Is that what love is?

Kanisa George -
Kanisa George -

KANISA GEORGE

We've all been there – your first crush, first kiss, first love. Along with it comes a plethora of emotions, an ocean of tears and several sleepless nights (talking with your significant other till 3 am or crying to your best friend about the inevitable end). Yet, through it all, we all share one thing in common, and that's the high of being in love. Whatever your views are on this mystified illusion, we can all admit that love might sometimes be complicated, complex and overly nuanced, but above all, it's a beautiful thing to experience.

But can you fall in love without actually ever meeting the other person? Without seeing what they look like and falling in love based on their personality and your emotional connection? Without a doubt, the Netflix series Love is Blind has truly breathed life into a "phenomenon as old as time" and has forced some people to consider whether love truly is blind. The idiom “love is blind” considers a scenario where a romantic connection grows utterly independent of physical appearance and, in some cases, physical touch. This concept envisages the development of emotional intimacy minus the emphasis that's often placed on physical appearance.
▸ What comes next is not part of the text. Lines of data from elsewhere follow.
/-- Settles O14: a request by what its owner can make of it, an event by its own frame. -/
theorem commandsTouchOnlyTheirParts : Obligations.CommandsTouchOnlyTheirParts := by
  unfold Obligations.CommandsTouchOnlyTheirParts
  intro i s t run
  cases i with
  | look => exact request_changes_kind rfl run
  | summary => exact request_changes_kind rfl run
  | store => exact request_changes_kind rfl run
  | restart => exact request_changes_kind rfl run
  | unknownRequest code kind r => cases run; exact unknown_changes ..
  | amendPhasePrepare a => exact phaseCommand_changes (p := .prepare) run
  | amendPhaseHouseOpen a => exact phaseCommand_changes (p := .houseOpen) run
  | amendPhaseBeginners a => exact phaseCommand_changes (p := .beginners) run
  | amendPhaseRunning a => exact phaseCommand_changes (p := .running) run
  | amendPhaseInterval a => exact phaseCommand_changes (p := .interval) run
  | amendPhaseClosing a => exact phaseCommand_changes (p := .closing) run
  | amendPhaseHalted a => exact phaseCommand_changes (p := .halted) run
  | amendPhaseDark a => exact phaseCommand_changes (p := .dark) run
  | settingsAmendment k r l => cases k <;> exact request_changes_kind rfl run
  | commissioningLock => exact request_changes_kind rfl run
  | raiseHold => exact request_changes_kind rfl run
  | retireHold => exact request_changes_kind rfl run
  | raiseIncident => exact request_changes_kind rfl run
  | acknowledge a =>
    exact request_changes rfl run fun q u v hk hr h =>
      actionDecides_changes hk (.inl (hr ▸ withField_carries a 128 _)) h
  | amendIncidentStage => exact request_changes_kind rfl run
  | silence a =>
    exact request_changes rfl run fun q u v hk hr h =>
      actionDecides_changes hk (.inr (hr ▸ withField_carries a 130 _)) h
  | retireIncident => exact request_changes_kind rfl run
  | demandOut a =>
    exact request_changes rfl run fun q u v hk hr h => demandDecides_changes hk (hr ▸ withField_carries a 37 _) h
  | demandIn a =>
    exact request_changes rfl run fun q u v hk hr h => demandDecides_changes hk (hr ▸ withField_carries a 37 _) h
  | clearFault => exact request_changes_kind rfl run
  | isolate => exact request_changes_kind rfl run
  | restoreZone => exact request_changes_kind rfl run
  | resetNoise => exact request_changes_kind rfl run
  | amendTarget a target =>
    exact request_changes rfl run fun q u v hk hr h => targetDecides_changes hk (hr ▸ withField_carries a 33 _) h
  | raiseCall => exact request_changes_kind rfl run
  | amendCall => exact request_changes_kind rfl run
  | retireCall => exact request_changes_kind rfl run
  | resetCircuit => exact request_changes_kind rfl run
  | amendHold => exact request_changes_kind rfl run
  | frameError chars => cases run; exact State.frameJudged_changes ..
  | frameDiscarded chars => cases run; exact State.frameDropped_changes ..
  | frameGapTimeout chars => cases run; exact State.frameDropped_changes ..
  | frameForOtherAddress chars => cases run; exact .refl _ _
  | storeComplete => exact State.takes_changes run (State.storeCompletes_changes s)
  | encoderCount ch up => exact State.takes_changes run (s.countEncoder_changes ch up)
  | indexEvent ch => exact State.takes_changes run (s.indexSeen_changes ch)
  | limitInEvent ch => exact State.takes_changes run (s.limitInMade_changes ch)
  | limitOutEvent ch => exact State.takes_changes run (s.limitOutMade_changes ch)
  | localReleasePress ch => exact State.takes_changes run (s.pressRelease_changes ch)
  | localReleaseLetGo ch => exact State.takes_changes run (s.letGoRelease_changes ch)
  | descentSample ch => exact State.takes_changes run (s.sample_changes ch)
  | stall ch => exact State.takes_changes run (s.stallSample_changes ch)
  | tooSlow ch => exact State.takes_changes run (s.slowSample_changes ch)
  | raiseTimeout ch => exact State.takes_changes run (s.raiseTimesOut_changes ch)
  | bandEvent z b => exact State.takes_changes run (s.bandChanges_changes z b)
  | confirmTimerExpiry z =>
    simp only [exec, execConfirmTimerExpiry] at run
    split at run
    · exact State.confirms_changes run
    · cases run; exact .refl _ _
  | quietTimerExpiry z => exact State.takes_changes run (s.quietRuns_changes z)
  | loopTimerExpiry z => exact State.takes_changes run (s.loopRuns_changes z)
  | acknowledgeTimerExpiry i => exact State.takes_changes run (s.ackRunsOut_changes i)
  | investigationTimerExpiry i => exact State.takes_changes run (s.investigationRunsOut_changes i)
  | fadeStep => exact State.takes_changes run s.fadeEngineStep_changes
  | fadeComplete g => exact State.takes_changes run (s.fadeEnds_changes g)
  | notBeforeDue c z => exact State.takes_changes run (s.notBeforePasses_changes c z)
  | strokeOnElapsed z => exact State.takes_changes run (s.strokeOnRuns_changes z)
  | strokeGapElapsed z => exact State.takes_changes run (s.strokeGapRuns_changes z)
  | burstEnd z => exact State.takes_changes run (s.burstRuns_changes z)
  | patternPartEnd c => exact State.takes_changes run (s.patternRuns_changes c)
  | testTimerExpiry c seen => exact State.takes_changes run (s.testRuns_changes c seen)
  | overloadEvent c => exact State.takes_changes run (s.overloads_changes c)
  | retryTimerExpiry c => exact State.takes_changes run (s.retryRuns_changes c)
  | cleanTimerExpiry c => exact State.takes_changes run (s.cleanRuns_changes c)
  | offTimerExpiry c => exact State.takes_changes run (s.offRuns_changes c)
  | mainsSenseChange on => exact State.takes_changes run (s.mainsLine_changes on)
  | lossTimerExpiry => exact State.takes_changes run s.lossRuns_changes
  | settlingTimerExpiry => exact State.takes_changes run s.settlingRuns_changes
  | supplyLowLineChange on => exact State.takes_changes run (s.supplyLine_changes on)
  | safetySupplyTimerExpiry => exact State.takes_changes run s.safetyRuns_changes
  | cellSenseChange good => exact State.takes_changes run (s.cellLine_changes good)
  | cellTimerExpiry => exact State.takes_changes run s.cellRuns_changes
  | coldStart p =>
    obtain rfl : s.start p false = t := Host.Outcome.next.inj run
    exact State.start_changes ..
  | resetPin p => exact State.takes_changes run (s.start_changes p true)
  | powerFail => exact State.takes_changes run s.failPower_changes
  | replyEnd => exact State.takes_changes run s.replyEnds_changes

end Sys2Proof.Machine
end

section
/-!
PROOFS. The step (00), the settings and their locks (R193..R196), a part without power (R178), marks and the attention
line (R187, R190), and an AMEND that is turned away (R185).
-/

namespace Sys2Proof.Machine

/-- Settles O1: the step takes the front of the queue. -/
theorem stepRunsFrontCommand : Obligations.StepRunsFrontCommand := by
  unfold Obligations.StepRunsFrontCommand
  refine ⟨fun s c rest front => ?_, fun s idle powered => ?_, fun s idle unpowered => ?_⟩
  · simp only [step, front, State.withRest]
  · simp only [step, idle, State.idle, powered, if_true]
  · simp only [step, idle, State.idle, unpowered, Bool.false_eq_true, if_false]

/-! ## Marks and the attention line (R187, R190) -/

theorem State.attentionLine_iff (s : State) :
    s.attentionLine = true ↔ s.powered = true ∧ ∃ j : Fin 8, s.role j ≠ .none ∧ s.stations[j].flags ≠ 0 := by
  simp [State.attentionLine, someIx_iff, State.role]

theorem markStation_deaf {k : Kind} {cfg : StationSettings} (st : StationLive) (h : listens cfg k = false) :
    markStation k cfg st = st := by simp [markStation, h]

theorem listens_iff {cfg : StationSettings} {k : Kind} :
    listens cfg k = true ↔ cfg.role ≠ .none ∧ cfg.mask.getLsbD (kindCode k - 1) = true := by
  simp [listens]

/-- Settles O16: one station at a mark, by whether it listens; the line is the definition read out. -/
theorem markSetsFlags : Obligations.MarkSetsFlags := by
  unfold Obligations.MarkSetsFlags
  intro s k i
  refine ⟨s.mark_changes k, fun told => ?_, fun deaf => ?_, s.attentionLine_iff⟩
  · have hears : listens s.settings.stations[i] k = true := listens_iff.2 told
    refine ⟨by rw [State.mark_station, markStation, if_pos hears], fun powered => ?_⟩
    refine (State.attentionLine_iff _).2 ⟨powered, i, told.1, fun cleared => ?_⟩
    obtain ⟨flagged, -⟩ := markStation_listens s.stations[i] hears
    rw [← State.mark_station, cleared] at flagged
    simp at flagged
  · rw [State.mark_station]
    refine markStation_deaf _ ?_
    by_contra hears
    obtain ⟨role, mask⟩ := listens_iff.1 (Bool.not_eq_false _ ▸ hears)
    rcases deaf with h | h
    · exact role h
    · rw [mask] at h; cases h

/-! ## A part without power (R178) -/

/-- An unpowered part is not served. -/
theorem State.serve_unpowered {s : State} (h : s.powered = false) (r : Req) (decide : Fin 8 → State → Verdict) :
    s.serve r decide = s := by
  simp [State.serve, State.listening, h]

theorem State.takes_unpowered {s : State} (h : s.powered = false) (f : State → State) : s.takes f = .next s := by
  simp [State.takes, h]

/-- Nothing is decided for a part that hears nothing. -/
theorem Served.unpowered {code : ReqCode} {kind : Kind} {r : Req} {s t : State} (h : Served code kind r s t)
    (off : s.powered = false) : t = s := by
  have deaf : s.listening = false := by simp [State.listening, off]
  cases h with
  | lost => rfl
  | failed listens => rw [deaf] at listens; cases listens
  | decided st v heard => rw [heard.1] at off; cases off

theorem exec_unpowered {s : State} (i : Instr) (off : s.powered = false) (warm : ∀ p, i ≠ .coldStart p) :
    exec i s = .next s := by
  have deaf : s.listening = false := by simp [State.listening, off]
  cases named : requestOf i with
  | some request =>
    obtain ⟨code, kind, r⟩ := request
    obtain ⟨t, run, served⟩ := exec_served named s
    rw [run, served.unpowered off]
  | none =>
    cases i with
    | coldStart p => exact absurd rfl (warm p)
    | unknownRequest code kind r =>
      change Host.Outcome.next (s.unknown code kind r) = _
      unfold State.unknown
      split
      · rfl
      · rw [State.serve_unpowered off]
    | frameError chars =>
      change Host.Outcome.next (s.frameJudged chars) = _
      simp [State.frameJudged, deaf]
    | frameDiscarded chars =>
      change Host.Outcome.next (s.frameDropped chars) = _
      simp [State.frameDropped, deaf]
    | frameGapTimeout chars =>
      change Host.Outcome.next (s.frameDropped chars) = _
      simp [State.frameDropped, deaf]
    | frameForOtherAddress chars => rfl
    | confirmTimerExpiry z => simp [exec, execConfirmTimerExpiry, off]
    | _ => first | exact State.takes_unpowered off _ | cases named

/-- Settles O15: a part without power hears no frame and takes no event, and each output asks for power first. -/
theorem unpoweredPartTakesNothing : Obligations.UnpoweredPartTakesNothing := by
  unfold Obligations.UnpoweredPartTakesNothing
  refine ⟨fun s on => ?_, fun s i off warm => exec_unpowered i off warm, fun s off => ?_⟩
  · exact ⟨s.failPower, congrArg Host.Outcome.next (if_pos on), rfl, rfl, rfl, rfl, s.failPower_changes⟩
  · simp [State.attentionLine, State.linkDriver, State.circuitOutput, State.holdOutput, State.raiseOutput,
      State.checkOutput, off]

/-! ## Settings change only unlocked (R193, R195, R196) -/

theorem State.frameGood_store (s : State) : s.frameGood.store = s.store := s.frameGood_changes.same .store (by decide)

theorem State.frameGood_allDark (s : State) : s.frameGood.allDark = s.allDark := by
  simp only [State.allDark, State.frameGood_phase]

theorem State.allDark_iff (s : State) : s.allDark = true ↔ ∀ a, s.phase a = .dark := by
  rw [State.allDark, Bool.not_eq_true', Bool.eq_false_iff, ne_eq, someIx_iff]
  simp

/-- What an amendment leaves of the settings where it carries none: each of them as it was (R194). -/
theorem foldl_amend_same {α : Type} {amend : α → FieldVal → α} {top : Nat}
    (outside : ∀ x f, ¬(1 ≤ idOf f ∧ idOf f ≤ top) → amend x f = x) {fs : List FieldVal}
    (none : ∀ f ∈ fs, ¬(1 ≤ idOf f ∧ idOf f ≤ top)) (x : α) : fs.foldl amend x = x := by
  induction fs generalizing x with
  | nil => rfl
  | cons f fs ih =>
    rw [List.foldl_cons, outside x f (none f (by simp)), ih fun g hg => none g (by simp [hg])]

theorem CircuitSettings.amend_action (x : CircuitSettings) (f : FieldVal) (h : ¬(1 ≤ idOf f ∧ idOf f ≤ 2)) :
    x.amend f = x := by
  unfold CircuitSettings.amend
  split <;> first | omega | rfl

theorem amendsSettings_of_all {k : Kind} {fs : List FieldVal} (given : fs ≠ [])
    (h : ∀ f ∈ fs, 1 ≤ idOf f ∧ idOf f ≤ topSetting k) : amendsSettings k fs = true := by
  obtain ⟨f, fs, rfl⟩ := List.exists_cons_of_ne_nil given
  exact amendsSettings_iff.2 ⟨f, by simp, h f (by simp)⟩

/-- The ids that a PERF, GROUP, CZONE and STATION field in good form can have (R3, R5, R104, R107, R128, R186). -/
theorem perfForm_id {f : FieldVal} (h : perfForm f = none) : idOf f = 32 ∨ 1 ≤ idOf f ∧ idOf f ≤ 5 := by
  unfold perfForm at h
  split at h <;> first | omega | cases h

theorem groupForm_id {fs : List FieldVal} {f : FieldVal} (h : groupForm fs f = none) :
    idOf f = 33 ∨ (idOf f = 128 ∧ carries fs 33 = true) ∨ 1 ≤ idOf f ∧ idOf f ≤ 10 := by
  unfold groupForm at h
  split at h
  case h_12 id => exact .inr (.inl ⟨id, by simpa [orBad] using h⟩)
  all_goals first | omega | cases h

theorem czoneForm_id {f : FieldVal} (h : czoneForm f = none) : 1 ≤ idOf f ∧ idOf f ≤ 4 := by
  unfold czoneForm at h
  split at h <;> first | omega | cases h

theorem stationForm_id {f : FieldVal} (h : stationForm f = none) : 1 ≤ idOf f ∧ idOf f ≤ 3 := by
  unfold stationForm at h
  split at h <;> first | omega | cases h

/-- A PERF amendment without a phase, in good form, carries a setting (R3). -/
theorem perfForm_settings {fs : List FieldVal} (form : firstFlaw perfForm fs = none)
    (noPhase : (askedFor fs 32).bind Phase.ofCode = none) (given : fs ≠ []) : amendsSettings .perf fs = true := by
  refine amendsSettings_of_all given fun f mem => ?_
  rcases perfForm_id (firstFlaw_eq_none.1 form f mem) with phase | setting
  · exact absurd noPhase (phase_of_perfForm form (carries_iff.2 ⟨f, mem, phase⟩))
  · exact setting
Who doesn't want to be loved for their outgoing personality and kind spirit? After all, we are what's on the inside. Yet, unfortunately, that's not the first thing people see. Yes, physical beauty fades, and as much as we sometimes try, it's not humanly possible (though some women have done the unthinkable) to maintain a perfectly polished look 24/7. In a world where Instagram perfections is placed above all, there are more than a handful of us helplessly holding on to the belief that love can be truly blind. But are we fooling ourselves? Is this approach to love even possible?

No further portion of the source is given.